• WORK TO BE COMPLETED
Can you retype only the lines from the one with "(s.phase = .running → s.link.restart.isSome = true → code = some" through the final line of the material, exactly as given?
***
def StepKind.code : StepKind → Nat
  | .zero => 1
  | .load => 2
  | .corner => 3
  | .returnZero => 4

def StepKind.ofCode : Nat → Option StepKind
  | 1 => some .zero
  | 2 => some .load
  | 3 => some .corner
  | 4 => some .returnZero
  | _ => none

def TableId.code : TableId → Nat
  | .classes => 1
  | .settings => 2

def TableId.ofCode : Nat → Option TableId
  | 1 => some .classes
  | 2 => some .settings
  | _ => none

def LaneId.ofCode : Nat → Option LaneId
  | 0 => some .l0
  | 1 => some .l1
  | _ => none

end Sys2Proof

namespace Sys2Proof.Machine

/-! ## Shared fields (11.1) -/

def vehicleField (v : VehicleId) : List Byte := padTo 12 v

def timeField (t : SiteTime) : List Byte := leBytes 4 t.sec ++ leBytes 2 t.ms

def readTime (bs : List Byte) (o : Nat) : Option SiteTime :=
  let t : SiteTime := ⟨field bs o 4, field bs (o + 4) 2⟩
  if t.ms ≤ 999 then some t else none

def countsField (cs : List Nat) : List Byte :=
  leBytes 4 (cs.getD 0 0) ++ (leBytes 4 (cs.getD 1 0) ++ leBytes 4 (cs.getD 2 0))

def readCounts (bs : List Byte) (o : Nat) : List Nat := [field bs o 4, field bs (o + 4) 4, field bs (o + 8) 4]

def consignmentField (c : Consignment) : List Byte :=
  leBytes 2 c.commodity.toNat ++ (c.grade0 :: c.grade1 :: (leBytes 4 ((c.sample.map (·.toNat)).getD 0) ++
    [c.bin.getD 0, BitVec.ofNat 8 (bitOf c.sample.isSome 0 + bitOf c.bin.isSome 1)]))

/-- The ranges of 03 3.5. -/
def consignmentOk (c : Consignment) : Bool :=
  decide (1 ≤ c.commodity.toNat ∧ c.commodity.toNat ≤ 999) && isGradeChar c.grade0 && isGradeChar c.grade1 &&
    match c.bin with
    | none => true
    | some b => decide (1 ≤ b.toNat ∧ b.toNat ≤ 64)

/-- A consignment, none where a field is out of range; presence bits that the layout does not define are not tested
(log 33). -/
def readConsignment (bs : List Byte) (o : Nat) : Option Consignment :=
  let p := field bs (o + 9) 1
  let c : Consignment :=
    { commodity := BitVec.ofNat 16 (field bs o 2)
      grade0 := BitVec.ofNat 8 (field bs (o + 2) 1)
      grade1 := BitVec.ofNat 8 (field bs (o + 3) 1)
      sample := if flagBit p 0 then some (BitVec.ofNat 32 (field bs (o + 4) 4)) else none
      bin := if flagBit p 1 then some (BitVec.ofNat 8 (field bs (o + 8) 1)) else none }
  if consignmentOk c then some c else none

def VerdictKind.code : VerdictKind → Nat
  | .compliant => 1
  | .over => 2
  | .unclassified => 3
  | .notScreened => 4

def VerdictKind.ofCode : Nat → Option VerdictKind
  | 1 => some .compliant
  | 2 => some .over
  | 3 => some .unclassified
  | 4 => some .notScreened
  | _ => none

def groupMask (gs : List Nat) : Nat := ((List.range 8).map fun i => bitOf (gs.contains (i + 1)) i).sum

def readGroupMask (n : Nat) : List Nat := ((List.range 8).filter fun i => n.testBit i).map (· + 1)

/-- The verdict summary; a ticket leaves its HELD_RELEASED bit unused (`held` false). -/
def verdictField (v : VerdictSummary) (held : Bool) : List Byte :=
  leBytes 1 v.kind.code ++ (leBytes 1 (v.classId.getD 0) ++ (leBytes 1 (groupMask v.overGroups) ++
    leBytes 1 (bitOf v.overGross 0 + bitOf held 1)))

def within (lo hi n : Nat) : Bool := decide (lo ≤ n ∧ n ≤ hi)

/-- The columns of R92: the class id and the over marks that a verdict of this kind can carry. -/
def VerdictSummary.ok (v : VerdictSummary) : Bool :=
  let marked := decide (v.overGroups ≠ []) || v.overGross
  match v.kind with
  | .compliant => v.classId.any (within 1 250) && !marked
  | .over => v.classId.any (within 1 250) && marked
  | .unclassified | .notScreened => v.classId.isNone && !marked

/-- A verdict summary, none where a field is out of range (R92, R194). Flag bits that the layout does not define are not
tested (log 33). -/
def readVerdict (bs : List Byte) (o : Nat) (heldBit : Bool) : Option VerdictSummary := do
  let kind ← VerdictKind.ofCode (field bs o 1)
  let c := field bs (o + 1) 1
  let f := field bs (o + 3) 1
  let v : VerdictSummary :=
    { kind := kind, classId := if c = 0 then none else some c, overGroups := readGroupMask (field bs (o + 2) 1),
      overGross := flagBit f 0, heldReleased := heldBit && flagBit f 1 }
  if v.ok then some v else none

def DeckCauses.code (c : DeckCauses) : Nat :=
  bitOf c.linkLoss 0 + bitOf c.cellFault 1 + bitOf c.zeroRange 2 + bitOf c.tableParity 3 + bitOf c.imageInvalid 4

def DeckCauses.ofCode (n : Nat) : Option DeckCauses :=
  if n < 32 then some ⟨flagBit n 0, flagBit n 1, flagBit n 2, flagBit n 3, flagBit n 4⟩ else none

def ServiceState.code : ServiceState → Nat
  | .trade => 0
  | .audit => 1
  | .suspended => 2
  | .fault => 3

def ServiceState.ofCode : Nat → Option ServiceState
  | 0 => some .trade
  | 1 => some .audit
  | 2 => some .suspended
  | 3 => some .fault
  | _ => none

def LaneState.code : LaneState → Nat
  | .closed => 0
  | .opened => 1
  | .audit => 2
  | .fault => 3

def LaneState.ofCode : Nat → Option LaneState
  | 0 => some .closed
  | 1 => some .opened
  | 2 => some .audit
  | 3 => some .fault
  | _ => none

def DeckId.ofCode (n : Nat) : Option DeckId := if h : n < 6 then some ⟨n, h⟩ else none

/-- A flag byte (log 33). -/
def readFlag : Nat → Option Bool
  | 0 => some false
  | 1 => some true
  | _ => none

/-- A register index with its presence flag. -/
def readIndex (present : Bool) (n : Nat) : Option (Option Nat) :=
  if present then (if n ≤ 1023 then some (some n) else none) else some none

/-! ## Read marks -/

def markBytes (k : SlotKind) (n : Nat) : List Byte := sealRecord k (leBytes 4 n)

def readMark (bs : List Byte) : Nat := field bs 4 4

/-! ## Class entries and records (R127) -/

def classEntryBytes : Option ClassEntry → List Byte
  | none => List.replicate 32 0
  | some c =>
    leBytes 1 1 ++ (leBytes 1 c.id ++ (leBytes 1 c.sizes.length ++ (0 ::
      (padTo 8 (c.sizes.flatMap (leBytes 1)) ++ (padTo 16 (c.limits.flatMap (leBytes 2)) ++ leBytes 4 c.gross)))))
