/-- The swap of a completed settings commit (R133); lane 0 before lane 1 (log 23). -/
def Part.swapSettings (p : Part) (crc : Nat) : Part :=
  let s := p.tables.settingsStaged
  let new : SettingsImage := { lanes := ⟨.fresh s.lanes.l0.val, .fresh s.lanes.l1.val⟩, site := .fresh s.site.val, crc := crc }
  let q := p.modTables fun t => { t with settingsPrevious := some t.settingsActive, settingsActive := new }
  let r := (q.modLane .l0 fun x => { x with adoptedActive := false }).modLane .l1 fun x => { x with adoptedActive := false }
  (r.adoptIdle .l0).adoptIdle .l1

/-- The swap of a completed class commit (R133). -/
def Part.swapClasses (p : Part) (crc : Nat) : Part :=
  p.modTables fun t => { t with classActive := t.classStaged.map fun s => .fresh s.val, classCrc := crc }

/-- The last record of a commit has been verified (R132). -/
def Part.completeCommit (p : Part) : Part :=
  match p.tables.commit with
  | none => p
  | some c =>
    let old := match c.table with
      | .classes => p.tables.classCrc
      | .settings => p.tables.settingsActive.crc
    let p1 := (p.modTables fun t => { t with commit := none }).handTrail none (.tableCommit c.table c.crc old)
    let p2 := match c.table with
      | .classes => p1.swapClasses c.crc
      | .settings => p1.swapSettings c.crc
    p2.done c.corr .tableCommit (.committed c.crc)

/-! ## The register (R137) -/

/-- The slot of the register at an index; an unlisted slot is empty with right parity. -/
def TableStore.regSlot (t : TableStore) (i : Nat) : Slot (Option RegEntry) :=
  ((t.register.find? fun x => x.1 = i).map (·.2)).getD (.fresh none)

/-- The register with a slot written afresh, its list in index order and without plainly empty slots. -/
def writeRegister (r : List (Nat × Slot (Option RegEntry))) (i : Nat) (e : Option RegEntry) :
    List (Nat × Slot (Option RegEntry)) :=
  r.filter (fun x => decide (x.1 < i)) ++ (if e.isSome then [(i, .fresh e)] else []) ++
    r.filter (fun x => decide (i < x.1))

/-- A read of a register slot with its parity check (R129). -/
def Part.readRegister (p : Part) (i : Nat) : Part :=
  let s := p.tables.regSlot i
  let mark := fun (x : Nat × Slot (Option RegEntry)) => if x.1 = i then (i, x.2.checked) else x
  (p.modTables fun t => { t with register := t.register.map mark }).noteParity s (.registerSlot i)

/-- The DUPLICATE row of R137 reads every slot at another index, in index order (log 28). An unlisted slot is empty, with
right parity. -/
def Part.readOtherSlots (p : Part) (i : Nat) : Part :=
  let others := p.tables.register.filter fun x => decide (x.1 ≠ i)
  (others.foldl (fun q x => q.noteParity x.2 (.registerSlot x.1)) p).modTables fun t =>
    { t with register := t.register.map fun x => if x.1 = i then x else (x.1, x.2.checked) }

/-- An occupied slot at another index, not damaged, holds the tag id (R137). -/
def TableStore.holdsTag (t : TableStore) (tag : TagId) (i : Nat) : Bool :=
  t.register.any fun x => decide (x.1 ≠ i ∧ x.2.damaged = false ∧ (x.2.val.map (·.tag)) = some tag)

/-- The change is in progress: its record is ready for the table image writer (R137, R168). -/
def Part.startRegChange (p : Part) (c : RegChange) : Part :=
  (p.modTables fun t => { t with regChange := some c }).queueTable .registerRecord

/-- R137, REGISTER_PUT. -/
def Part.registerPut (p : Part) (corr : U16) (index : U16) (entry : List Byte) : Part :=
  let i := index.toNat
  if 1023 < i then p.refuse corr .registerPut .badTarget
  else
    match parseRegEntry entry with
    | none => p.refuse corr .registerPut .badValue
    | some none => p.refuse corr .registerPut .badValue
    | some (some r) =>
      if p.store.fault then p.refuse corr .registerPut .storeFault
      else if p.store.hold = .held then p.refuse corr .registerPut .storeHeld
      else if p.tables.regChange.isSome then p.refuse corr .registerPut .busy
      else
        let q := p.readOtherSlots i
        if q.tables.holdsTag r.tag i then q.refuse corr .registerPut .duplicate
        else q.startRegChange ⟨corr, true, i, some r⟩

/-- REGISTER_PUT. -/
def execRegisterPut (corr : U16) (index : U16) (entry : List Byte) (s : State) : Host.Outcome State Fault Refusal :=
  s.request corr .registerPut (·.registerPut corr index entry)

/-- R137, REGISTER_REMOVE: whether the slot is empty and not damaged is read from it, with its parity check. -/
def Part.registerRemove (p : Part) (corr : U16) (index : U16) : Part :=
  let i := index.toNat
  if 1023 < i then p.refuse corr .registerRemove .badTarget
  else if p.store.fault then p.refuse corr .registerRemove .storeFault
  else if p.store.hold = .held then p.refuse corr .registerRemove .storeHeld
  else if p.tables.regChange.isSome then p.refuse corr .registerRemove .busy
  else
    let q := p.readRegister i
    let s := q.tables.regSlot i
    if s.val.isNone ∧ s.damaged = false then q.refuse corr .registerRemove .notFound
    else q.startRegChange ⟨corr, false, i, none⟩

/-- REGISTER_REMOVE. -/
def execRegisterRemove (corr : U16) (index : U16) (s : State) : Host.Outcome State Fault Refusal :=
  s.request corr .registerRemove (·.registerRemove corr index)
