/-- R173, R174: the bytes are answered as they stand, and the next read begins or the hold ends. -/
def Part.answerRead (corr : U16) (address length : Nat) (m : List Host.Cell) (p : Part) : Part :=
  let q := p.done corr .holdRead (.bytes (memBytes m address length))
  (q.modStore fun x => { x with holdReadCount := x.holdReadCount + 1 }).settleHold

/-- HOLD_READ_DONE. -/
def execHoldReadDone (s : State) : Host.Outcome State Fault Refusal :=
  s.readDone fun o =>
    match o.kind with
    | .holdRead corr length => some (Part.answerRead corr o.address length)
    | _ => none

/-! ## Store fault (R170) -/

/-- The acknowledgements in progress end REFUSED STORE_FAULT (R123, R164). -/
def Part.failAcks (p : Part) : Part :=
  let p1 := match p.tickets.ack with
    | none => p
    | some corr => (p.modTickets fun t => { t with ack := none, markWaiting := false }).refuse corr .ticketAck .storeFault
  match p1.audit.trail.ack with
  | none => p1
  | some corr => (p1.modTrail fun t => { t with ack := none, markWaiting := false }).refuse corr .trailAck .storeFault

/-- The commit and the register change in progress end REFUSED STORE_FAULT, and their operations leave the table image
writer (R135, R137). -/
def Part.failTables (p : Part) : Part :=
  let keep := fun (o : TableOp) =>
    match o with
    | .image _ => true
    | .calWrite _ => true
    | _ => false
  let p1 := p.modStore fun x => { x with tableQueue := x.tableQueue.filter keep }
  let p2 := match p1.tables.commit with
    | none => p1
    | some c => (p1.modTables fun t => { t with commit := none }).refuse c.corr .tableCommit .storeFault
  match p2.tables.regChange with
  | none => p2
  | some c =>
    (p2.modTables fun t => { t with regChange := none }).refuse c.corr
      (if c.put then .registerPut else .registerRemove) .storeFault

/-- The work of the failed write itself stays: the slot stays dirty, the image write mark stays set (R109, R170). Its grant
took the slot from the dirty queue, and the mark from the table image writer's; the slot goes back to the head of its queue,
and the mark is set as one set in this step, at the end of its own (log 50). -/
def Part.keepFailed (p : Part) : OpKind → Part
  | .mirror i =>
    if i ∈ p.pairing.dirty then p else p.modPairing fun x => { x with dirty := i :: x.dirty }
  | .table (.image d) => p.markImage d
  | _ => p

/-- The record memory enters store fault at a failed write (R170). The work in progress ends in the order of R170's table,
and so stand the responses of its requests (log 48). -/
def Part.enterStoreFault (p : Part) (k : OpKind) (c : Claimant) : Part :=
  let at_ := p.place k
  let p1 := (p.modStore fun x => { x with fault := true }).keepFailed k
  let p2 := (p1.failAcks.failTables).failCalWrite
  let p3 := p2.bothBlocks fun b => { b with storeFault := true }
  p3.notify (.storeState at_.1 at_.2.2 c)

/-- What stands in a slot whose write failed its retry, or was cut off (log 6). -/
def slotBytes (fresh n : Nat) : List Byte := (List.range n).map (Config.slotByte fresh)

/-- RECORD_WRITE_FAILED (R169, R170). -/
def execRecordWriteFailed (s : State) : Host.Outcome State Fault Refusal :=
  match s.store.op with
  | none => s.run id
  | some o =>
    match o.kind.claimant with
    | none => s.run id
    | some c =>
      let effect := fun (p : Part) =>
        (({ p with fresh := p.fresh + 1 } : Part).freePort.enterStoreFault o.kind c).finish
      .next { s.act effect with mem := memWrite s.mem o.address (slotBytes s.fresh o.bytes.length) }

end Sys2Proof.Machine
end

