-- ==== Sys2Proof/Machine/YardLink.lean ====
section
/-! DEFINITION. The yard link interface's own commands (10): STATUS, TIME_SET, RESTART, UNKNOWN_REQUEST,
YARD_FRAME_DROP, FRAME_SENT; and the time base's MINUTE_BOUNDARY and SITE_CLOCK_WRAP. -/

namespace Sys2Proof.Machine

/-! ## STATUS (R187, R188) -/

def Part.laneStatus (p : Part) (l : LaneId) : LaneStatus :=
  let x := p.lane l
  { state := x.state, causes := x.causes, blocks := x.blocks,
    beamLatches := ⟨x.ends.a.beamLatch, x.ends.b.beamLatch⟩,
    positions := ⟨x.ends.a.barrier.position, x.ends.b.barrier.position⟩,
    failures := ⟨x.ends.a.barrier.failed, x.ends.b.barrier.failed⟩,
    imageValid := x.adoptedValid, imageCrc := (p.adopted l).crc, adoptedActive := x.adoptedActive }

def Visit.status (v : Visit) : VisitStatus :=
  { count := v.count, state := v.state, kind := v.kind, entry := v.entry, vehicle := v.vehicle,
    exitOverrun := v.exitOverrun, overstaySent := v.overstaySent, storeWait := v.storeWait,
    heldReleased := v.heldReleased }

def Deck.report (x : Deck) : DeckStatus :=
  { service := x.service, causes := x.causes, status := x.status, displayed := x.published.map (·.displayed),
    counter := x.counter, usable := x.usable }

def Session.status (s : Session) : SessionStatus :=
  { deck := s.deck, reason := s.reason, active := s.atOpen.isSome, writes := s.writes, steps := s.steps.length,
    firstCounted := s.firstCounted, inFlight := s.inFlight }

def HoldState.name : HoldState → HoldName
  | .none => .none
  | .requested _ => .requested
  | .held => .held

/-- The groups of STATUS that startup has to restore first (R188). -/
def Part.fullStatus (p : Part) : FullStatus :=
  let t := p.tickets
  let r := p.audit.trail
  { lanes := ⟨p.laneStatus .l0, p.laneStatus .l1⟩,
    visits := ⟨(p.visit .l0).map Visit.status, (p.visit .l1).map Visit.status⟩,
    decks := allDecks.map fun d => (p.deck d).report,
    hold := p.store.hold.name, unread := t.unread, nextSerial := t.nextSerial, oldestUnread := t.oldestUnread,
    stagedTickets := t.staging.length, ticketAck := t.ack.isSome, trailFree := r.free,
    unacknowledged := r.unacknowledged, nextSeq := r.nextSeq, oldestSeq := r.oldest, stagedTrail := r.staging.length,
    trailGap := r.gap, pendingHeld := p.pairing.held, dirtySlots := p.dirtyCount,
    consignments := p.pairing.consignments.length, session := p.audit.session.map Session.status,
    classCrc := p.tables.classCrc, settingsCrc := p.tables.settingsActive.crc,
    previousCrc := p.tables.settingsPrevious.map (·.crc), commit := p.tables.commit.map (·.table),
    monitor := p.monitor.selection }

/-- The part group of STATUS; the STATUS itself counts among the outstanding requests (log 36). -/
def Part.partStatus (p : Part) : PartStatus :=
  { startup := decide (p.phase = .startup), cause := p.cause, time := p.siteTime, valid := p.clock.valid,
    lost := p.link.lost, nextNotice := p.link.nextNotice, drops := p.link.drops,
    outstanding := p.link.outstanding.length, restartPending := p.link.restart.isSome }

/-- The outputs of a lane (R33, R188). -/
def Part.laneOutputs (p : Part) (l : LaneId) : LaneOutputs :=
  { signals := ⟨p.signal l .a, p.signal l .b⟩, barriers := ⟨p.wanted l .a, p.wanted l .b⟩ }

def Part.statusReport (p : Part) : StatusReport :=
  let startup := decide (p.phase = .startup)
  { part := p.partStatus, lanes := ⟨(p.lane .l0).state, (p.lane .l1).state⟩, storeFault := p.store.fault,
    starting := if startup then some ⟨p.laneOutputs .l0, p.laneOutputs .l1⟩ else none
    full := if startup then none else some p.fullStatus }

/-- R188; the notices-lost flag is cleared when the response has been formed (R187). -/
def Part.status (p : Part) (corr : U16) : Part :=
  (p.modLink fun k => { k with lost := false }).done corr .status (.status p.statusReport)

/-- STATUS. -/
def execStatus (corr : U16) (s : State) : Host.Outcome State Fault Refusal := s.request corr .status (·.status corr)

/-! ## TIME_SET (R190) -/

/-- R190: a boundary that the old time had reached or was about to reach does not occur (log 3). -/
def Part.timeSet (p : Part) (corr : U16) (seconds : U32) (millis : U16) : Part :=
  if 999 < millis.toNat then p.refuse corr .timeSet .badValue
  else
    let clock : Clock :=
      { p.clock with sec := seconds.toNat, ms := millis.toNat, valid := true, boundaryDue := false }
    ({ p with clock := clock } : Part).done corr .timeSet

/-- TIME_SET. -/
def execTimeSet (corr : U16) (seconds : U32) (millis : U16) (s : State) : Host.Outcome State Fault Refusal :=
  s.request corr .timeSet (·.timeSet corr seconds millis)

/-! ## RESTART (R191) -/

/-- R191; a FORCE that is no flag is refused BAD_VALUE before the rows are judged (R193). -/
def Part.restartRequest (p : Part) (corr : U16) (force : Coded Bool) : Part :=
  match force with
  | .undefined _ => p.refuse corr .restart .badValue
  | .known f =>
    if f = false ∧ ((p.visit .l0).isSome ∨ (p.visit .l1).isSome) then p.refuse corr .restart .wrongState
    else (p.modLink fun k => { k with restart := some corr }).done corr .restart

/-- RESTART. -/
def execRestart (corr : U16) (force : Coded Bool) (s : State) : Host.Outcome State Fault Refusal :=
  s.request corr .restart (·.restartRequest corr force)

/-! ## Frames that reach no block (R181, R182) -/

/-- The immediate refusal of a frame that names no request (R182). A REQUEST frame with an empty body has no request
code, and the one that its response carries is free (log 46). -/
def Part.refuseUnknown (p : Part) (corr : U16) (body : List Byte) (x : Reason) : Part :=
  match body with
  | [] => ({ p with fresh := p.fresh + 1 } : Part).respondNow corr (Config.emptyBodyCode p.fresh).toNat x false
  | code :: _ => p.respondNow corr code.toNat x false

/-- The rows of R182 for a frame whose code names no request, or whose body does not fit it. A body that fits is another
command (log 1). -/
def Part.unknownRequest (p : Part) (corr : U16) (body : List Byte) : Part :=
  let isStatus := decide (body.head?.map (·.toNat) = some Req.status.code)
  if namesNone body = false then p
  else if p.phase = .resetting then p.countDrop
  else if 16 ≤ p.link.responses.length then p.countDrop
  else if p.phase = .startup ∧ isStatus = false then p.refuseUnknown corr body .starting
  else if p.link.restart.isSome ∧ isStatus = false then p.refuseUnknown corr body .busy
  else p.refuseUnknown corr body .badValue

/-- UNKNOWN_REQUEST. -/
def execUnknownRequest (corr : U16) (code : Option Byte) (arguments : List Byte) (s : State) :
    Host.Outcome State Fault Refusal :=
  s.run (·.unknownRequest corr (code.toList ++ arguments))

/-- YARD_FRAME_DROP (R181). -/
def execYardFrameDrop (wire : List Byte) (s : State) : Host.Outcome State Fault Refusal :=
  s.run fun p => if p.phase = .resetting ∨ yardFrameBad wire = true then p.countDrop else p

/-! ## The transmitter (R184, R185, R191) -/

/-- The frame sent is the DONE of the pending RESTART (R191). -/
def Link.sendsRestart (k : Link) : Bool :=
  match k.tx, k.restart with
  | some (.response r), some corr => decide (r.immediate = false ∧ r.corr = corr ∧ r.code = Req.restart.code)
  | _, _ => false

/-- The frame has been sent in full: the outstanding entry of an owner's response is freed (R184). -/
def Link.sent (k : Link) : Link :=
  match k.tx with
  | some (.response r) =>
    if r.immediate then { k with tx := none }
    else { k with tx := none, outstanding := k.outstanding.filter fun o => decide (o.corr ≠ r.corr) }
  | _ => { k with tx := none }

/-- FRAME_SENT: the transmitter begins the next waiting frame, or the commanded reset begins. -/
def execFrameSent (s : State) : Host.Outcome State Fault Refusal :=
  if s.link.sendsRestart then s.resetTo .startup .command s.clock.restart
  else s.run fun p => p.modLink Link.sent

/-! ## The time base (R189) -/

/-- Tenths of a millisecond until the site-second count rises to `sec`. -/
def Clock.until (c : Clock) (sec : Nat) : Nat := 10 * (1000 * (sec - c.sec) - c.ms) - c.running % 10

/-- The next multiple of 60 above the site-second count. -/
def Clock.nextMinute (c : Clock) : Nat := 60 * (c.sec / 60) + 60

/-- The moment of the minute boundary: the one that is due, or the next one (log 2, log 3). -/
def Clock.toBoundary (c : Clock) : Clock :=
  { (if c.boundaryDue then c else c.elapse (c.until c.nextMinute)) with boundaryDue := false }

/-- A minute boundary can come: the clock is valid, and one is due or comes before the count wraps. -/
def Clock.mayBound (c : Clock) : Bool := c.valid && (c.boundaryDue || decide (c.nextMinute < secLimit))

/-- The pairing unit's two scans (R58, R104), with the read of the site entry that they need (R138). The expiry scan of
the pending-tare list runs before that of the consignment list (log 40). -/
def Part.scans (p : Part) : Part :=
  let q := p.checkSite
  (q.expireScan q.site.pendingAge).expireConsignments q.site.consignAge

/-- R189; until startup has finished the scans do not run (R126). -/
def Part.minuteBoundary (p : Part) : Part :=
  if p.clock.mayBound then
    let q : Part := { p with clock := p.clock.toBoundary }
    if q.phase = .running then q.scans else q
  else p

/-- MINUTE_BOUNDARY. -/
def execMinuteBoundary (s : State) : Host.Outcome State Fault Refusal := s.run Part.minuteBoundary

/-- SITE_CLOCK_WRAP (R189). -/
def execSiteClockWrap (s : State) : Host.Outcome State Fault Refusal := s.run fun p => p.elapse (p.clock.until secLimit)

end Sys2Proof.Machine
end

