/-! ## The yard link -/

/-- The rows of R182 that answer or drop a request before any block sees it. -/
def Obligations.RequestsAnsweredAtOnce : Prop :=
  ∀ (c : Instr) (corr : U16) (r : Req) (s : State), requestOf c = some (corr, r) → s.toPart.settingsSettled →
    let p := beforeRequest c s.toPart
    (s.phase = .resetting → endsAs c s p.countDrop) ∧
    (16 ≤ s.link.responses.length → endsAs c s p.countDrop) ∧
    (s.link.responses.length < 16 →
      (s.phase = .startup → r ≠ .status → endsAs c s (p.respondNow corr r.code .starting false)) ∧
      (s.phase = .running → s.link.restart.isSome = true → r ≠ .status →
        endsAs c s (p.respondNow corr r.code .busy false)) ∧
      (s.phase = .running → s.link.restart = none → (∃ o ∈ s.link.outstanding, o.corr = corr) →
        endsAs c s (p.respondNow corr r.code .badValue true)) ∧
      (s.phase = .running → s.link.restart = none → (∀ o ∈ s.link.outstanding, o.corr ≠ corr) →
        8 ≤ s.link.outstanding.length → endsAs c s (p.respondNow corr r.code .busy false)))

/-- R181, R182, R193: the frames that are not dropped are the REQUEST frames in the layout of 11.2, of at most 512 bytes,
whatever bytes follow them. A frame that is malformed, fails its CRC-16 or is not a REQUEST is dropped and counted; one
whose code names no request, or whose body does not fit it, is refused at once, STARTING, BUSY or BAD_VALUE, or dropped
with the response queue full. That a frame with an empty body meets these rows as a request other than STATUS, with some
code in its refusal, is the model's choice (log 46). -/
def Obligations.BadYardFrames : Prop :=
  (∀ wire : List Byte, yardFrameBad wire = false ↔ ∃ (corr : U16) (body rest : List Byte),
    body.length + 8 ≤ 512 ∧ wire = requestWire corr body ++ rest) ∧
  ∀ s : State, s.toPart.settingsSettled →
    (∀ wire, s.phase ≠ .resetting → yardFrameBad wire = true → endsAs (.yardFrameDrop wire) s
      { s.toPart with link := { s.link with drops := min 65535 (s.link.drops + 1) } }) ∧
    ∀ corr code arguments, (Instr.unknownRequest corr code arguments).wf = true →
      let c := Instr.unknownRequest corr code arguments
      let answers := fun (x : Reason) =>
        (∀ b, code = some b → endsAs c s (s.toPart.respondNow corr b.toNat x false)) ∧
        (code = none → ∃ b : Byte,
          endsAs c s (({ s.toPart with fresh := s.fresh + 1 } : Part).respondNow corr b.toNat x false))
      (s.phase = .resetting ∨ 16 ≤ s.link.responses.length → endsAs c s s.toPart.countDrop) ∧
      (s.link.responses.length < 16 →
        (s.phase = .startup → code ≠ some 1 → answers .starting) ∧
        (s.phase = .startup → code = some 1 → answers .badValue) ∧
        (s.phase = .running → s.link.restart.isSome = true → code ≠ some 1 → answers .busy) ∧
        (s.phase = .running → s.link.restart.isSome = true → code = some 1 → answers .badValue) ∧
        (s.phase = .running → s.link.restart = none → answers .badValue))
***
• TASK ANSWER
        (s.phase = .running → s.link.restart.isSome = true → code = some 1 → answers .badValue) ∧
        (s.phase = .running → s.link.restart = none → answers .badValue))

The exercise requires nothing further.